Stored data
--------

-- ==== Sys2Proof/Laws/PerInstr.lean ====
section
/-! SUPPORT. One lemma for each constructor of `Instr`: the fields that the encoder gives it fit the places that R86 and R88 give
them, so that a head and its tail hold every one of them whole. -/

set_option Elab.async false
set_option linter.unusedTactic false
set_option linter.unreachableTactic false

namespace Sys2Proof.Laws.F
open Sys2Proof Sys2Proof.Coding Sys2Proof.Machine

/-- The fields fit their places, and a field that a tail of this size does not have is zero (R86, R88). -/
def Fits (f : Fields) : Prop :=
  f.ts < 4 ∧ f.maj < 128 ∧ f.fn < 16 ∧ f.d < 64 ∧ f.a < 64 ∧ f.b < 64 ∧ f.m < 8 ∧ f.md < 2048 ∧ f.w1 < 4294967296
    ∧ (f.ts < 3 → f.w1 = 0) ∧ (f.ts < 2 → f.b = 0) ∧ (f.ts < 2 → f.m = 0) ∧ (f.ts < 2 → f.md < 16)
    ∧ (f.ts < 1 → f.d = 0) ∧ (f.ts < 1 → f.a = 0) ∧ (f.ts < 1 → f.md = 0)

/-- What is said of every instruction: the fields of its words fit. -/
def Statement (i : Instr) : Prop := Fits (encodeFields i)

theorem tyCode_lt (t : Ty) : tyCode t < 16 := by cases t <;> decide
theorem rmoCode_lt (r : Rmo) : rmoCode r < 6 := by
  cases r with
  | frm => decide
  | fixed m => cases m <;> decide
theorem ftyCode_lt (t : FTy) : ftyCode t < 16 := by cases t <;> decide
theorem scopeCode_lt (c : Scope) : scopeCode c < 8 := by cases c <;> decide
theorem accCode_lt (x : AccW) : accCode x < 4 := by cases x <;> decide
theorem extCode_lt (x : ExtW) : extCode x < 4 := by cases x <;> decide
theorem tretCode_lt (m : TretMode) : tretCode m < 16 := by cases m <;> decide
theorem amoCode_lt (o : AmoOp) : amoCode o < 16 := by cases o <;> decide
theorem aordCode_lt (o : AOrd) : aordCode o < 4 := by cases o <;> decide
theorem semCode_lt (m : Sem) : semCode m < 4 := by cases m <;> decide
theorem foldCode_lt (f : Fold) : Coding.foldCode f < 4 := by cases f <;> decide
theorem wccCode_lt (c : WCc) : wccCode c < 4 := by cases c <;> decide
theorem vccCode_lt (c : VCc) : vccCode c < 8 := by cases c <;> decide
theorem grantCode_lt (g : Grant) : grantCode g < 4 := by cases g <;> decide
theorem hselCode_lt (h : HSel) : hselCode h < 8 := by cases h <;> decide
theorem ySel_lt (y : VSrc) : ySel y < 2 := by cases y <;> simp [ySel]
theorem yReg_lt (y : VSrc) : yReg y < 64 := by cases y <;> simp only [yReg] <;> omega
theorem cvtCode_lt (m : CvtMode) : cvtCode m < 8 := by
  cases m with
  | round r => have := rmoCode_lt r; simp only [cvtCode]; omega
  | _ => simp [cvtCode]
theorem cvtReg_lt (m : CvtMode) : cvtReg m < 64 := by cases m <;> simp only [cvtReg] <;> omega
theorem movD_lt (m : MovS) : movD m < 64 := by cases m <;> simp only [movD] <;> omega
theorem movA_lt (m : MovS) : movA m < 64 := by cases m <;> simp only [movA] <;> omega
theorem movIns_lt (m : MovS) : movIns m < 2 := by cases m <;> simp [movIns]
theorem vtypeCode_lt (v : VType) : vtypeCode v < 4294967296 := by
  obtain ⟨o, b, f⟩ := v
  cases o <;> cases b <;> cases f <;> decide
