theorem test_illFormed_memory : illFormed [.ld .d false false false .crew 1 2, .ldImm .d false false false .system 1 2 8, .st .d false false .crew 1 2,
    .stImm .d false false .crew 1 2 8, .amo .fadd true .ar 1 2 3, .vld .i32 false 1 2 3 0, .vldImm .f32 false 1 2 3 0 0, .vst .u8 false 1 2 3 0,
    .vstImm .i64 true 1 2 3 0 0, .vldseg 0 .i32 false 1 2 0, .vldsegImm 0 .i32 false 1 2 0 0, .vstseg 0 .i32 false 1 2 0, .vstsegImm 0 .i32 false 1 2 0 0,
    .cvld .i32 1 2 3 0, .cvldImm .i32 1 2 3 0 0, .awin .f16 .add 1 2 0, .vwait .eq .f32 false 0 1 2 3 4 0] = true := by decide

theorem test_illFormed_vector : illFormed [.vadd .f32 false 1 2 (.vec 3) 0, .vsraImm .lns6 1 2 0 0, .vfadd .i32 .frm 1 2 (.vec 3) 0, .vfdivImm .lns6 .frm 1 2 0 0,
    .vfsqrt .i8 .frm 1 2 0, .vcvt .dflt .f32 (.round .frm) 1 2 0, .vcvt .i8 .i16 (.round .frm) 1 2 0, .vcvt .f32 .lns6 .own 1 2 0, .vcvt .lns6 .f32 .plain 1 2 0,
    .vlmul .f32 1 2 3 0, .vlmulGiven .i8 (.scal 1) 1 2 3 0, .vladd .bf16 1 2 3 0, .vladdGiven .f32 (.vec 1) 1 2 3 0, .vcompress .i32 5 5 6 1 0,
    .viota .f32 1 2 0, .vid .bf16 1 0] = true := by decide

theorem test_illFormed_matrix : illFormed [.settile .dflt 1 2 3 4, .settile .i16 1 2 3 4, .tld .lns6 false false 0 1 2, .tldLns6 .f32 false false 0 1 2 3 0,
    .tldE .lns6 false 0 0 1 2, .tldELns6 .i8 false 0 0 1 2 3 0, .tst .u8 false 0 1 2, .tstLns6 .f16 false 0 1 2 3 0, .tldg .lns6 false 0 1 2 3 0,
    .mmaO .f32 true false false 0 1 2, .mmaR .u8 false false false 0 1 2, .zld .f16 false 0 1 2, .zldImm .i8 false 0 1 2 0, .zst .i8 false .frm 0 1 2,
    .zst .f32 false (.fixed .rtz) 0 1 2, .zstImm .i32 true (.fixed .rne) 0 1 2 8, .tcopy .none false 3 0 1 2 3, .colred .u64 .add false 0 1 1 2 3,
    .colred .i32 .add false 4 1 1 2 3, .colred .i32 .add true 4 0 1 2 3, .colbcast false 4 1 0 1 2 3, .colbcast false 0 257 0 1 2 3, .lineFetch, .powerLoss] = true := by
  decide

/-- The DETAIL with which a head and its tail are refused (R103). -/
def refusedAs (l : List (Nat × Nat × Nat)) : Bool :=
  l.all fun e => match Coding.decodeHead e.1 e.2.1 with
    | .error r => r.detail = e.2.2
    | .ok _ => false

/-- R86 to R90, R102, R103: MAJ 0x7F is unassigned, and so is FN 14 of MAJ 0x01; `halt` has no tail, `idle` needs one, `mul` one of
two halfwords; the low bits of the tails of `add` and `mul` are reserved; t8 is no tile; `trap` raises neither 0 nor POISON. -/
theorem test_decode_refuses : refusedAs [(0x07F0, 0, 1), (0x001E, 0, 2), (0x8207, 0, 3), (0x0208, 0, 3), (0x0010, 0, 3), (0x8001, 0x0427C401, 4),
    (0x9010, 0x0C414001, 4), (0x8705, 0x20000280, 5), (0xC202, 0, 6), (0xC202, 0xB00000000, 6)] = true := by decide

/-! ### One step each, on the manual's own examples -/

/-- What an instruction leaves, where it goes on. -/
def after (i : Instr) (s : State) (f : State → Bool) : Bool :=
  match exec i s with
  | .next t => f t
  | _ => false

--------

== What is needed ==
In the records above, find each line that holds the word "Bool"; copy all such lines.

== Answer to the problem ==
def refusedAs (l : List (Nat × Nat × Nat)) : Bool :=
def after (i : Instr) (s : State) (f : State → Bool) : Bool :=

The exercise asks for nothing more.